* Task to complete *
Using the data below, output the first line and every line after it up to and including the line containing "else .accept", exactly as written and with nothing added.
Start of Extracted data
-- ==== Sys2Proof/Machine/Intake.lean ====
section
/-! DEFINITION. The paths of packets: command rings, service Ethernet, the sideband, reply rings and the host BAR
(R305 to R307, R336 to R345). -/

namespace Sys2Proof.Machine

/-- The command and reply rings of a bib. -/
def State.ring (s : State) (b : BitVec 12) : Ring := s.cmd.rings.read {} b.toNat

/-- The rings of a bib are written. -/
def State.setRing (s : State) (b : BitVec 12) (r : Ring) : State :=
  { s with cmd.rings := s.cmd.rings.write {} b.toNat r }

/-- The replay record of a bib. -/
def State.replay (s : State) (b : BitVec 12) : Replay := s.bibs.replay.read {} b.toNat

/-- The replay record of a bib is written. -/
def State.setReplay (s : State) (b : BitVec 12) (r : Replay) : State :=
  { s with bibs.replay := s.bibs.replay.write {} b.toNat r }

/-- What R307 finds in a sealed block. -/
inductive SealCheck | accept | authFail | replayed
  deriving DecidableEq, Repr

/-- The acceptance conditions of R307 for a block that bib `b` reads: tag, DIR and BIB, then SEQ against H and the record. -/
def State.sealCheck (s : State) (b : BitVec 12) (k : Seal) : SealCheck :=
  let r := s.replay b
  if (s.keysOf b).host = none || !k.tagOk || k.dir || k.bib ≠ b then .authFail
  else if k.seq.toNat + 4096 < r.h || r.seen.contains k.seq.toNat then .replayed
  else .accept

/-- An accepted SEQ enters the record: at or above H it sets H to SEQ + 1 and slides the record (R307). -/
def Replay.take (r : Replay) (seq : Nat) : Replay :=
  let h := if r.h ≤ seq then seq + 1 else r.h
  { r with h := h, seen := (seq :: r.seen).filter (fun x => decide (h ≤ x + 4096)) }

/-- A block of bib `b` is accepted and counted, or refused and counted (R307). -/
def State.takeSeal (s : State) (b : BitVec 12) (k : Seal) : State × Bool :=
  match s.sealCheck b k with
  | .accept => ((s.setReplay b ((s.replay b).take k.seq.toNat)).count 0x0703 b.toNat 1, true)
  | .authFail => (s.count 0x0701 b.toNat 1, false)
  | .replayed => (s.count 0x0702 b.toNat 1, false)

/-- A packet is taken in: an operator packet goes ahead of a tenant packet of its bib only by order of arrival (R342). -/
def State.takeIn (s : State) (c : Hdr) : State := { s with cmd.intake := s.cmd.intake ++ [c] }

/-- Commands of a bib that have been taken in and not started (R342). -/
def State.waitingOf (s : State) (b : BitVec 12) : Nat := (s.cmd.intake.filter (fun c => c.bib = b)).length

/-- The poll interval of a bib in ticks: 20 µs when a command was taken from it in the last 10 ms, else 1 ms (R344). -/
def Ring.interval (r : Ring) : Nat := if r.idle < 10000 then 20 else 1000

/-- A tick token reaches the poller: every bib's intervals advance (R29, R344). -/
def Ring.tick (r : Ring) : Ring := { r with ticks := r.ticks + 1, idle := min 10000 (r.idle + 1) }

/-- HOST_POLL_TIMER: the poll interval of a bib expires and its next command slot is read; a bib in state 0 or 4, or with
no virtual function, is not polled, at most one block is read in a microsecond, and polling begins at B11 (R343, R344, R355). -/
def execHostPollTimer (bib : BitVec 12) (s : State) : Out :=
  s.event fun s =>
    let r := s.bib bib
    if s.boot.ready && !s.cmd.polled && r.args.vf ≠ 0 && r.state ≠ .free && r.state ≠ .clearing && decide ((s.ring bib).interval ≤ (s.ring bib).ticks)
    then
      let t : State := { s with cmd.polled := true }
      t.setRing bib { s.ring bib with asked := true, ticks := 0 }
    else s

/-- Whether the block in the next slot is new (R343): DIR 0, the bib's number, and a SEQ above the slot's kept one. -/
def Ring.isNew (r : Ring) (bib : BitVec 12) (k : Seal) : Bool :=
  !k.dir && k.bib = bib && (match r.kept.lookup r.next with
    | some q => decide (q < k.seq.toNat)
    | none => true)

/-- The slot is consumed: its SEQ is kept and the next slot follows; a command has been taken (R343, R344). -/
def Ring.consume (r : Ring) (seq : Nat) : Ring := { r with kept := r.kept.insert r.next seq, next := (r.next + 1) % 64, idle := 0 }

/-- COMMAND_BLOCK_READ: the block of the slot that was read arrives. Nothing is taken while intake is paused, while the
reply ring is full or while 16 commands of the bib are in progress (R342, R343, Table 16.13). A new block consumes its
slot and goes through Table 16.3: version, seal (R307), role and bib, bib state, reserved bits. -/
def execCommandBlockRead (bib : BitVec 12) (sl : Seal) (h : Hdr) (s : State) : Out :=
  s.event fun s =>
    let r := s.ring bib
    if !r.asked then s
    else
      let s := s.setRing bib { r with asked := false }
      let full := decide (64 ≤ (r.posted - r.rdone).toNat)
      if s.cmd.paused || full || decide (16 ≤ s.waitingOf bib) || !r.isNew bib sl then s
      else
        let c := { h with path := .host }
        let s := s.setRing bib (({ r with asked := false }).consume sl.seq.toNat)
        if c.role ≠ 0 then s.count 0x0705 0 1
        else if c.pver ≠ 1 then s.reply c .version
        else
          let u := s.takeSeal bib sl
          if !u.2 then u.1.reply { c with bib := bib, tag := 0xFFFFFFFF } .auth
          else
            let s := u.1.setRing bib { u.1.ring bib with rdone := h.rdone }
            if opRoles c.opcode.toNat = [] then s.reply c .badOpcode
            else if c.bib ≠ bib then s.reply c .auth
            else match s.firstFailure c.opcode.toNat c with
              | some st => s.reply c st
              | none => s.takeIn c

/-- Whether an operator packet is authentic (R338). -/
def State.operatorOk (s : State) (h : Hdr) (sigOk : Bool) : Bool :=
  s.cmd.opkey.isSome && sigOk && h.boots = s.boot.cur.boots && (match s.cmd.oseq with
    | some q => decide (q.toNat < h.oseq.toNat)
    | none => true)

/-- An authenticated datagram goes through the rest of Table 16.3; one taken in holds its receive buffer. -/
def State.ethAccept (s : State) (p : Nat) (c : Hdr) : State :=
  match s.firstFailure c.opcode.toNat c with
  | some st => s.reply c st
  | none => ({ s with cmd.ethUsed := s.cmd.ethUsed.write 0 p (s.ethUsed p + 1) }).takeIn c

/-- ETH_DATAGRAM_RX: a datagram is accepted only into posted space, 4,096 buffers from B11 on; otherwise it is discarded
and counted (R345). An authentication failure is discarded with no reply and counted (Table 16.3). -/
def execEthDatagramRx (port : Fin 2) (d : Datagram) (s : State) : Out :=
  s.event fun s =>
    if !s.boot.ready || decide (4096 ≤ s.ethUsed port.val) then s.count 0x0707 port.val 1
    else match d with
      | .sealed k h =>
        let c := { h with path := .eth port }
        if c.role ≠ 0 then s.count 0x0705 0 1
        else if c.pver ≠ 1 then s.reply c .version
        else
          let u := s.takeSeal k.bib k
          if !u.2 then u.1.count 0x0706 port.val 1
          else if opRoles c.opcode.toNat = [] then u.1.reply c .badOpcode
          else if c.bib ≠ k.bib then u.1.reply c .auth
          else u.1.ethAccept port.val c
      | .operator h sigOk =>
        let c := { h with path := .eth port }
        if c.role ≠ 1 then s.count 0x0705 0 1
        else if c.pver ≠ 1 then s.reply c .version
        else if !s.operatorOk h sigOk then s.count 0x0706 port.val 1
        else
          let s : State := { s with cmd.oseq := some h.oseq }
          s.ethAccept port.val c

/-- I3C_PACKET_RX: a packet of the chassis controller, which is trusted (Table 16.1); it is checked by Table 16.3 and taken
in where the present stage serves it (R354). -/
def execI3cPacketRx (h : Hdr) (s : State) : Out :=
  s.event fun s =>
    let c := { h with path := .i3c }
    if !s.serves c.opcode.toNat .i3c then s
    else if c.role ≠ 2 then s.count 0x0705 0 1
    else match s.firstFailure c.opcode.toNat c with
      | some st => s.reply c st
      | none => s.takeIn c

/-- The first reply of a bib that waits for its ring. -/
def State.nextReply (s : State) (b : BitVec 12) : Option Reply := s.cmd.outbox.find? (fun r => r.bib = b)

/-- REPLY_POST: the oldest waiting reply of a bib goes into its reply ring, in one sealed block with DIR 1, when fewer than
64 replies lie beyond RDONE (R343). -/
def execReplyPost (bib : BitVec 12) (s : State) : Out :=
  s.event fun s =>
    match s.nextReply bib with
    | none => s
    | some rep =>
      let r := s.ring bib
      if (r.posted - r.rdone).toNat < 64 then
        let t := s.setRing bib { r with posted := r.posted + 1, ring := last64 (r.ring ++ [rep]) }
        let u := t.setReplay bib { t.replay bib with txSeq := (t.replay bib).txSeq + 1 }
        ({ u with cmd.outbox := s.cmd.outbox.erase rep }).count 0x0704 bib.toNat 1
      else s

/-- HOST_BAR_WRITE: a write to a BAR is discarded and counted (R305). -/
def execHostBarWrite (_fn : Fin 64) (s : State) : Out := s.event fun s => s.count 0x0700 0 1

end Sys2Proof.Machine
end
End of Extracted data
* Answer to this exercise *
-- ==== Sys2Proof/Machine/Intake.lean ====
section
/-! DEFINITION. The paths of packets: command rings, service Ethernet, the sideband, reply rings and the host BAR
(R305 to R307, R336 to R345). -/

namespace Sys2Proof.Machine

/-- The command and reply rings of a bib. -/
def State.ring (s : State) (b : BitVec 12) : Ring := s.cmd.rings.read {} b.toNat

/-- The rings of a bib are written. -/
def State.setRing (s : State) (b : BitVec 12) (r : Ring) : State :=
  { s with cmd.rings := s.cmd.rings.write {} b.toNat r }

/-- The replay record of a bib. -/
def State.replay (s : State) (b : BitVec 12) : Replay := s.bibs.replay.read {} b.toNat

/-- The replay record of a bib is written. -/
def State.setReplay (s : State) (b : BitVec 12) (r : Replay) : State :=
  { s with bibs.replay := s.bibs.replay.write {} b.toNat r }

/-- What R307 finds in a sealed block. -/
inductive SealCheck | accept | authFail | replayed
  deriving DecidableEq, Repr

/-- The acceptance conditions of R307 for a block that bib `b` reads: tag, DIR and BIB, then SEQ against H and the record. -/
def State.sealCheck (s : State) (b : BitVec 12) (k : Seal) : SealCheck :=
  let r := s.replay b
  if (s.keysOf b).host = none || !k.tagOk || k.dir || k.bib ≠ b then .authFail
  else if k.seq.toNat + 4096 < r.h || r.seen.contains k.seq.toNat then .replayed
  else .accept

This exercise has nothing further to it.